Un contentieux discret mais stratégique secoue le secteur pétrolier marocain
Depuis plusieurs années, un contentieux discret mais stratégique agite le secteur pétrolier marocain. Il concerne Petromin Oils Maroc, le septième opérateur pétrolier du Royaume avec un chiffre d’affaires dépassant 5,2 milliards de dirhams en 2023 (environ 500 millions d’euros). Derrière cette entreprise, une bataille judiciaire oppose les héritiers du fondateur à deux puissantes familles actionnaires, écrit le magazine Jeune Afrique.
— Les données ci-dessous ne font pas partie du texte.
/-- R2, R33: whatever the state and the operands, a command that stands on no tile or on a fitted one answers a next state; a
command of a tile that is not fitted answers the fault of the absent tile. -/
def Obligations.CommandsStopOnlyForAnAbsentTile : Prop :=
  (∀ (i : Instr) (s : State), Acts i s → ∃ u, exec i s = .next u) ∧
  (∀ (i : Instr) (s : State) (t : Nat), actor i = some t → s.ctl.tiles ≤ t → exec i s = .fault .absentTile)

/-- R483: the effect of a command leaves the queue of waiting commands as it is, so commands are taken in the order in which
they came. -/
def Obligations.CommandsLeaveTheQueue : Prop :=
  (∀ (i : Instr) (s u : State), exec i s = .next u → u.pending = s.pending)

/-- R31, R32: a command that is no store, no atomic operation, no frame or section operation that writes an area and no write
by a host leaves the memories as they are. -/
def Obligations.OtherCommandsLeaveMemory : Prop :=
  (∀ (i : Instr) (s u : State), mayStore i = false → exec i s = .next u → u.mem = s.mem)

/-- R31, R32: from every state whose memory is in the canonical form (addresses strictly rising, no listed byte that reads as
an unlisted one), reachable or not, whatever command stands in front, a step that answers a next state leaves it in that form,
so that equal memories are equal data. -/
def Obligations.StepKeepsMemoryForm : Prop :=
  (∀ s u : State, Memory.wf s.mem = true → step s = .next u → Memory.wf u.mem = true)

/-- Right after reset, every register field holds the reset value its table gives: every tile reads its own number, its
partner and BOOT, the cause is POWER, tasks are EMPTY, rings IDLE, balancing OFF, dispatch in RAMPDOWN, loop channels OFF,
station time FREE, CAN ports in INIT, Beryl in its self-test with cause 0x42. The queue is empty and memory lists nothing
(assumptions 4 and 5). -/
def Obligations.ResetState : Prop :=
  (Memory.wf State.reset.mem = true ∧ State.reset.mem = [] ∧ State.reset.pending = []) ∧
  (∀ (t : Nat) (F : Field) (i j : Nat), State.reset.ctl.get t F i j = F.reset) ∧
  (∀ t < 8, ∀ o : Origin, (State.reset.ctl.regRead [] o t 0x00 0x000).1 = (t + 1 - 2 * (t % 2)) * 16 + (if t = 0 then 8
    else 0) + t ∧
    (State.reset.ctl.regRead [] o t 0x00 0x004).1 = t * 16 + 1 ∧ (State.reset.ctl.regRead [] o t 0x00 0x008).1 = 1) ∧
  (∀ e ∈ [(TASK_STATE_STATE, 0), (RING_STATUS_STATE, 0), (RING_STATUS_SPLIT_AT, 0x3FF), (RING_CTRL_RETRIES, 2),
    (BAL_CTRL_MODE, 0),
    (DISP_CTRL_MODE, 2), (DISP_CTRL_STARTED, 0), (LOOP_CH_MODE, 6), (TIME_STATE_STATE, 0), (CAN_CTRL_INIT, 1),
    (CAN_STATUS_STATE, 0),
    (BERYL_STATUS_STATE, 0), (BERYL_OUT_FIRST_CAUSE, 0x42), (CARRY_STATUS_STATE, 0)], Field.reset e.1 = e.2)

/-- R58, R61, R63, R64: an ALU word whose func is not assigned, or a unary one with b not 0, LUI with a not 0, LDP or SDP with
an odd register, an AMO whose func is not assigned, and TRET by any task but the trap task raise an ILLEGAL trap with the
instruction word, before any effect; an instruction whose PC lies beyond local memory raises FETCH with the fetch offset. -/
def Obligations.IllegalInstructionsTrap : Prop :=
  (∀ (s : State) (t : TileId) (k : CoreId) (d a b : Fin 32) (func : Fin 2048) (i : Nat), Executes s.ctl t k i →
    (aluFn func 0 0 b = none ∨ (aluUnary func = true ∧ b.val ≠ 0)) →
    exec (.aluOp t k d a b func) s = .next (s.ctlTo (s.ctl.takeTrap t i 0x01 (wordA 0x00 d a b func)))) ∧
  (∀ (s : State) (t : TileId) (k : CoreId) (d a : Fin 32) (imm : BitVec 16) (i : Nat), Executes s.ctl t k i → a.val ≠ 0 →
    exec (.aluImmediate t k .lui d a imm) s = .next (s.ctlTo (s.ctl.takeTrap t i 0x01 (wordI 0x07 d a imm.toNat)))) ∧
  (∀ (s : State) (t : TileId) (k : CoreId) (d a : Fin 32) (imm : BitVec 16) (ecc : Bool) (i : Nat), Executes s.ctl t k i →
    d.val % 2 = 1 →
    exec (.load t k .ldp d a imm ecc) s = .next (s.ctlTo (s.ctl.takeTrap t i 0x01 (wordI 0x16 d a imm.toNat))) ∧
    exec (.store t k .sdp d a imm) s = .next (s.ctlTo (s.ctl.takeTrap t i 0x01 (wordI 0x1B d a imm.toNat)))) ∧
  (∀ (s : State) (t : TileId) (k : CoreId) (d a b : Fin 32) (func : Fin 2048) (ecc : Bool) (i : Nat), Executes s.ctl t k i →
    8 ≤ func.val →
    exec (.amo t k d a b func ecc) s = .next (s.ctlTo (s.ctl.takeTrap t i 0x01 (wordA 0x1C d a b func)))) ∧
  (∀ (s : State) (t : TileId) (k : CoreId) (d a b : Fin 32) (i : Nat), Executes s.ctl t k i → i ≠ 0 →
    exec (.tret t k d a b) s = .next (s.ctlTo (s.ctl.takeTrap t i 0x01 (wordA 0x30 d a b 0x004)))) ∧
  (∀ (s : State) (t : TileId) (k : CoreId) (w : Word) (i : Nat), t < s.ctl.tiles → s.ctl.runningTask t k = some i →
    s.ctl.coreHeld t k = false →
    (s.ctl.task t i).wait = .none → 0x40000 ≤ (s.ctl.task t i).pc →
    exec (.nop t ⟨k, w⟩) s = .next (s.ctlTo (s.ctl.takeTrap t i 0x02 (s.ctl.task t i).pc)))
Une bataille judiciaire entre héritiers et actionnaires
L’origine du litige remonte à 1991, année de création de Petromin Oils Maroc, fruit d’une coentreprise entre Haj Mohamed Amhal, figure historique du secteur, et la société saoudienne Petromin Lubricating Oil Company. À la mort de Haj Amhal en 1995, la gestion de la société passe entre les mains de Mohamed Fadile, alors actionnaire minoritaire, avec l’accord des héritiers. À l’époque, les familles Amhal, Fadile et Bicha, toutes originaires du Souss, entretenaient des relations étroites, lit-on.
Des accusations de dilution de participation
Selon la famille Amhal, leur participation de 50 % dans le capital de Petromin Oils Maroc aurait été diluée progressivement jusqu’à disparaître complètement, sans qu’aucune transaction formelle n’ait été effectuée. D’après les documents comptables de la société, les actionnaires actuels sont principalement les familles Fadile (via Mohamed Fadile) et Bicha (représentée par Lahoucine et Mohamed Bicha). Les membres de la famille fondatrice n’y apparaissent plus.
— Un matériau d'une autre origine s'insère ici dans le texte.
@[simp] theorem put_unit (c : Ctl) (t : Nat) (F : Field) (v i j : Nat) : (c.put t F v i j).unit = c.unit := rfl
@[simp] theorem put_fresh (c : Ctl) (t : Nat) (F : Field) (v i j : Nat) : (c.put t F v i j).fresh = c.fresh := rfl
@[simp] theorem put_status (c : Ctl) (t : Nat) (F : Field) (v i j : Nat) : (c.put t F v i j).status = c.status := rfl
@[simp] theorem put_data (c : Ctl) (t : Nat) (F : Field) (v i j : Nat) : (c.put t F v i j).data = c.data := rfl
@[simp] theorem put_store (c : Ctl) (t : Nat) (F : Field) (v i j : Nat) : (c.put t F v i j).store = c.store := rfl
@[simp] theorem put_tasks (c : Ctl) (t : Nat) (F : Field) (v i j : Nat) : (c.put t F v i j).tasks = c.tasks := rfl
@[simp] theorem put_stamp (c : Ctl) (t : Nat) (F : Field) (v i j : Nat) : (c.put t F v i j).stamp = c.stamp := rfl
@[simp] theorem put_traps (c : Ctl) (t : Nat) (F : Field) (v i j : Nat) : (c.put t F v i j).traps = c.traps := rfl
@[simp] theorem put_curTrap (c : Ctl) (t : Nat) (F : Field) (v i j : Nat) : (c.put t F v i j).curTrap = c.curTrap := rfl
@[simp] theorem put_mbox (c : Ctl) (t : Nat) (F : Field) (v i j : Nat) : (c.put t F v i j).mbox = c.mbox := rfl
@[simp] theorem put_vec (c : Ctl) (t : Nat) (F : Field) (v i j : Nat) : (c.put t F v i j).vec = c.vec := rfl
@[simp] theorem put_presented (c : Ctl) (t : Nat) (F : Field) (v i j : Nat) : (c.put t F v i j).presented = c.presented := rfl
@[simp] theorem put_tokens (c : Ctl) (t : Nat) (F : Field) (v i j : Nat) : (c.put t F v i j).tokens = c.tokens := rfl
@[simp] theorem put_withheld (c : Ctl) (t : Nat) (F : Field) (v i j : Nat) : (c.put t F v i j).withheld = c.withheld := rfl
@[simp] theorem put_tailQueue (c : Ctl) (t : Nat) (F : Field) (v i j : Nat) : (c.put t F v i j).tailQueue = c.tailQueue := rfl
@[simp] theorem put_tailLost (c : Ctl) (t : Nat) (F : Field) (v i j : Nat) : (c.put t F v i j).tailLost = c.tailLost := rfl
@[simp] theorem put_marked (c : Ctl) (t : Nat) (F : Field) (v i j : Nat) : (c.put t F v i j).marked = c.marked := rfl
@[simp] theorem put_estGated (c : Ctl) (t : Nat) (F : Field) (v i j : Nat) : (c.put t F v i j).estGated = c.estGated := rfl
@[simp] theorem put_cleanFrames (c : Ctl) (t : Nat) (F : Field) (v i j : Nat) : (c.put t F v i j).cleanFrames = c.cleanFrames := rfl
@[simp] theorem put_ticks (c : Ctl) (t : Nat) (F : Field) (v i j : Nat) : (c.put t F v i j).ticks = c.ticks := rfl
@[simp] theorem put_energy (c : Ctl) (t : Nat) (F : Field) (v i j : Nat) : (c.put t F v i j).energy = c.energy := rfl
@[simp] theorem put_bucketHalf (c : Ctl) (t : Nat) (F : Field) (v i j : Nat) : (c.put t F v i j).bucketHalf = c.bucketHalf := rfl
@[simp] theorem put_phase (c : Ctl) (t : Nat) (F : Field) (v i j : Nat) : (c.put t F v i j).phase = c.phase := rfl
@[simp] theorem put_frameNum (c : Ctl) (t : Nat) (F : Field) (v i j : Nat) : (c.put t F v i j).frameNum = c.frameNum := rfl
@[simp] theorem put_stnNs (c : Ctl) (t : Nat) (F : Field) (v i j : Nat) : (c.put t F v i j).stnNs = c.stnNs := rfl
@[simp] theorem put_stnSec (c : Ctl) (t : Nat) (F : Field) (v i j : Nat) : (c.put t F v i j).stnSec = c.stnSec := rfl
@[simp] theorem put_optime (c : Ctl) (t : Nat) (F : Field) (v i j : Nat) : (c.put t F v i j).optime = c.optime := rfl
@[simp] theorem put_img (c : Ctl) (t : Nat) (F : Field) (v i j : Nat) : (c.put t F v i j).img = c.img := rfl
@[simp] theorem put_faultTimes (c : Ctl) (t : Nat) (F : Field) (v i j : Nat) : (c.put t F v i j).faultTimes = c.faultTimes := rfl
@[simp] theorem put_stuck (c : Ctl) (t : Nat) (F : Field) (v i j : Nat) : (c.put t F v i j).stuck = c.stuck := rfl
@[simp] theorem put_carryIn (c : Ctl) (t : Nat) (F : Field) (v i j : Nat) : (c.put t F v i j).carryIn = c.carryIn := rfl
@[simp] theorem put_reserving (c : Ctl) (t : Nat) (F : Field) (v i j : Nat) : (c.put t F v i j).reserving = c.reserving := rfl
@[simp] theorem put_readySet (c : Ctl) (t : Nat) (F : Field) (v i j : Nat) : (c.put t F v i j).readySet = c.readySet := rfl
@[simp] theorem put_net (c : Ctl) (t : Nat) (F : Field) (v i j : Nat) : (c.put t F v i j).net = c.net := rfl
@[simp] theorem put_ptp (c : Ctl) (t : Nat) (F : Field) (v i j : Nat) : (c.put t F v i j).ptp = c.ptp := rfl
@[simp] theorem put_syncRef (c : Ctl) (t : Nat) (F : Field) (v i j : Nat) : (c.put t F v i j).syncRef = c.syncRef := rfl
@[simp] theorem put_followed (c : Ctl) (t : Nat) (F : Field) (v i j : Nat) : (c.put t F v i j).followed = c.followed := rfl
@[simp] theorem put_blks (c : Ctl) (t : Nat) (F : Field) (v i j : Nat) : (c.put t F v i j).blks = c.blks := rfl
@[simp] theorem put_rings (c : Ctl) (t : Nat) (F : Field) (v i j : Nat) : (c.put t F v i j).rings = c.rings := rfl
@[simp] theorem put_found (c : Ctl) (t : Nat) (F : Field) (v i j : Nat) : (c.put t F v i j).found = c.found := rfl
@[simp] theorem put_inventory (c : Ctl) (t : Nat) (F : Field) (v i j : Nat) : (c.put t F v i j).inventory = c.inventory := rfl
@[simp] theorem put_identity (c : Ctl) (t : Nat) (F : Field) (v i j : Nat) : (c.put t F v i j).identity = c.identity := rfl
@[simp] theorem put_ow (c : Ctl) (t : Nat) (F : Field) (v i j : Nat) : (c.put t F v i j).ow = c.ow := rfl
@[simp] theorem put_beryl (c : Ctl) (t : Nat) (F : Field) (v i j : Nat) : (c.put t F v i j).beryl = c.beryl := rfl
@[simp] theorem put_berylStore (c : Ctl) (t : Nat) (F : Field) (v i j : Nat) : (c.put t F v i j).berylStore = c.berylStore := rfl
@[simp] theorem put_berylStore2 (c : Ctl) (t : Nat) (F : Field) (v i j : Nat) : (c.put t F v i j).berylStore2 = c.berylStore2 := rfl
@[simp] theorem put_berylCrc (c : Ctl) (t : Nat) (F : Field) (v i j : Nat) : (c.put t F v i j).berylCrc = c.berylCrc := rfl
@[simp] theorem put_lims (c : Ctl) (t : Nat) (F : Field) (v i j : Nat) : (c.put t F v i j).lims = c.lims := rfl
@[simp] theorem put_limCommit (c : Ctl) (t : Nat) (F : Field) (v i j : Nat) : (c.put t F v i j).limCommit = c.limCommit := rfl
@[simp] theorem put_selAct (c : Ctl) (t : Nat) (F : Field) (v i j : Nat) : (c.put t F v i j).selAct = c.selAct := rfl
@[simp] theorem put_raw (c : Ctl) (t : Nat) (F : Field) (v i j : Nat) : (c.put t F v i j).raw = c.raw := rfl
@[simp] theorem put_bursts (c : Ctl) (t : Nat) (F : Field) (v i j : Nat) : (c.put t F v i j).bursts = c.bursts := rfl
@[simp] theorem put_outliers (c : Ctl) (t : Nat) (F : Field) (v i j : Nat) : (c.put t F v i j).outliers = c.outliers := rfl
@[simp] theorem put_frameOpen (c : Ctl) (t : Nat) (F : Field) (v i j : Nat) : (c.put t F v i j).frameOpen = c.frameOpen := rfl
@[simp] theorem put_cellx (c : Ctl) (t : Nat) (F : Field) (v i j : Nat) : (c.put t F v i j).cellx = c.cellx := rfl
@[simp] theorem put_strx (c : Ctl) (t : Nat) (F : Field) (v i j : Nat) : (c.put t F v i j).strx = c.strx := rfl
@[simp] theorem put_est (c : Ctl) (t : Nat) (F : Field) (v i j : Nat) : (c.put t F v i j).est = c.est := rfl
@[simp] theorem put_headFrom (c : Ctl) (t : Nat) (F : Field) (v i j : Nat) : (c.put t F v i j).headFrom = c.headFrom := rfl
@[simp] theorem put_oldMaps (c : Ctl) (t : Nat) (F : Field) (v i j : Nat) : (c.put t F v i j).oldMaps = c.oldMaps := rfl
@[simp] theorem put_cellUid (c : Ctl) (t : Nat) (F : Field) (v i j : Nat) : (c.put t F v i j).cellUid = c.cellUid := rfl
@[simp] theorem put_profiles (c : Ctl) (t : Nat) (F : Field) (v i j : Nat) : (c.put t F v i j).profiles = c.profiles := rfl
@[simp] theorem put_profDue (c : Ctl) (t : Nat) (F : Field) (v i j : Nat) : (c.put t F v i j).profDue = c.profDue := rfl
@[simp] theorem put_switches (c : Ctl) (t : Nat) (F : Field) (v i j : Nat) : (c.put t F v i j).switches = c.switches := rfl
@[simp] theorem put_secFrom (c : Ctl) (t : Nat) (F : Field) (v i j : Nat) : (c.put t F v i j).secFrom = c.secFrom := rfl
@[simp] theorem put_staleDue (c : Ctl) (t : Nat) (F : Field) (v i j : Nat) : (c.put t F v i j).staleDue = c.staleDue := rfl
@[simp] theorem put_lvGen (c : Ctl) (t : Nat) (F : Field) (v i j : Nat) : (c.put t F v i j).lvGen = c.lvGen := rfl
@[simp] theorem put_backups (c : Ctl) (t : Nat) (F : Field) (v i j : Nat) : (c.put t F v i j).backups = c.backups := rfl
@[simp] theorem put_manual (c : Ctl) (t : Nat) (F : Field) (v i j : Nat) : (c.put t F v i j).manual = c.manual := rfl
@[simp] theorem put_cycles (c : Ctl) (t : Nat) (F : Field) (v i j : Nat) : (c.put t F v i j).cycles = c.cycles := rfl
@[simp] theorem put_learns (c : Ctl) (t : Nat) (F : Field) (v i j : Nat) : (c.put t F v i j).learns = c.learns := rfl
@[simp] theorem put_balBefore (c : Ctl) (t : Nat) (F : Field) (v i j : Nat) : (c.put t F v i j).balBefore = c.balBefore := rfl
@[simp] theorem put_heatEp (c : Ctl) (t : Nat) (F : Field) (v i j : Nat) : (c.put t F v i j).heatEp = c.heatEp := rfl
@[simp] theorem put_balReduced (c : Ctl) (t : Nat) (F : Field) (v i j : Nat) : (c.put t F v i j).balReduced = c.balReduced := rfl
@[simp] theorem put_planDue (c : Ctl) (t : Nat) (F : Field) (v i j : Nat) : (c.put t F v i j).planDue = c.planDue := rfl
@[simp] theorem put_canTry (c : Ctl) (t : Nat) (F : Field) (v i j : Nat) : (c.put t F v i j).canTry = c.canTry := rfl
@[simp] theorem put_canFifo (c : Ctl) (t : Nat) (F : Field) (v i j : Nat) : (c.put t F v i j).canFifo = c.canFifo := rfl
@[simp] theorem put_canOvf (c : Ctl) (t : Nat) (F : Field) (v i j : Nat) : (c.put t F v i j).canOvf = c.canOvf := rfl
@[simp] theorem put_canDet (c : Ctl) (t : Nat) (F : Field) (v i j : Nat) : (c.put t F v i j).canDet = c.canDet := rfl
@[simp] theorem put_canStop (c : Ctl) (t : Nat) (F : Field) (v i j : Nat) : (c.put t F v i j).canStop = c.canStop := rfl
@[simp] theorem put_chans (c : Ctl) (t : Nat) (F : Field) (v i j : Nat) : (c.put t F v i j).chans = c.chans := rfl
@[simp] theorem put_loopWait (c : Ctl) (t : Nat) (F : Field) (v i j : Nat) : (c.put t F v i j).loopWait = c.loopWait := rfl
@[simp] theorem put_traces (c : Ctl) (t : Nat) (F : Field) (v i j : Nat) : (c.put t F v i j).traces = c.traces := rfl
@[simp] theorem put_bank (c : Ctl) (t : Nat) (F : Field) (v i j : Nat) : (c.put t F v i j).bank = c.bank := rfl
@[simp] theorem put_slots (c : Ctl) (t : Nat) (F : Field) (v i j : Nat) : (c.put t F v i j).slots = c.slots := rfl
@[simp] theorem put_perts (c : Ctl) (t : Nat) (F : Field) (v i j : Nat) : (c.put t F v i j).perts = c.perts := rfl
@[simp] theorem put_lone (c : Ctl) (t : Nat) (F : Field) (v i j : Nat) : (c.put t F v i j).lone = c.lone := rfl
@[simp] theorem put_rests (c : Ctl) (t : Nat) (F : Field) (v i j : Nat) : (c.put t F v i j).rests = c.rests := rfl
@[simp] theorem put_restLast (c : Ctl) (t : Nat) (F : Field) (v i j : Nat) : (c.put t F v i j).restLast = c.restLast := rfl
@[simp] theorem put_latch (c : Ctl) (t : Nat) (F : Field) (v i j : Nat) : (c.put t F v i j).latch = c.latch := rfl
@[simp] theorem put_setPts (c : Ctl) (t : Nat) (F : Field) (v i j : Nat) : (c.put t F v i j).setPts = c.setPts := rfl
@[simp] theorem put_schedule (c : Ctl) (t : Nat) (F : Field) (v i j : Nat) : (c.put t F v i j).schedule = c.schedule := rfl
@[simp] theorem put_inFlight (c : Ctl) (t : Nat) (F : Field) (v i j : Nat) : (c.put t F v i j).inFlight = c.inFlight := rfl
@[simp] theorem put_dma (c : Ctl) (t : Nat) (F : Field) (v i j : Nat) : (c.put t F v i j).dma = c.dma := rfl
@[simp] theorem put_dmaTurn (c : Ctl) (t : Nat) (F : Field) (v i j : Nat) : (c.put t F v i j).dmaTurn = c.dmaTurn := rfl
@[simp] theorem put_dmaHalts (c : Ctl) (t : Nat) (F : Field) (v i j : Nat) : (c.put t F v i j).dmaHalts = c.dmaHalts := rfl
@[simp] theorem put_twb (c : Ctl) (t : Nat) (F : Field) (v i j : Nat) : (c.put t F v i j).twb = c.twb := rfl
@[simp] theorem put_pw (c : Ctl) (t : Nat) (F : Field) (v i j : Nat) : (c.put t F v i j).pw = c.pw := rfl
@[simp] theorem put_handed (c : Ctl) (t : Nat) (F : Field) (v i j : Nat) : (c.put t F v i j).handed = c.handed := rfl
Une dimension stratégique et politique
L’affaire prend une dimension plus stratégique du fait de l’implication indirecte d’Akwa Group, conglomérat dirigé par le chef du gouvernement Aziz Akhannouch. Le groupe est lié à l’un des actionnaires actuels de Petromin Oils Maroc, la famille Bicha, à travers leur coentreprise dans Gazafric, lit-on encore. Même si Akwa Group n’apparaît pas comme actionnaire direct dans Petromin, ses partenaires le sont, ce qui positionne le groupe dans la sphère d’influence autour de Petromin.
Des versions opposées sur les transferts de parts
La version présentée par Mustapha Amhal, fils du fondateur, accuse Mohamed Fadile d’avoir effectué des transferts de parts sans justificatifs réglementaires, en utilisant ses prérogatives de PDG pour enregistrer ces opérations dans les registres internes. En 2018, rappelle Jeune Afrique, Mustapha Amhal a intenté une action judiciaire au civil, au commercial et au pénal à Casablanca, notamment pour faux et usage de faux. Débouté en première instance, il a interjeté appel.
Une question centrale sur la propriété de l’entreprise
L’avocat de Mustapha Amhal, Jalal Amahmoul, résume la question centrale: «Comment une entreprise appartenant initialement à Haj Mohamed Amhal, dont les héritiers détenaient la majorité, a-t-elle basculé dans le giron de groupes concurrents, sans preuve d’une cession régulière?». Pour leur part, des sources proches de Mohamed Fadile affirment que les transferts de parts ont été effectués dans le strict respect du cadre légal.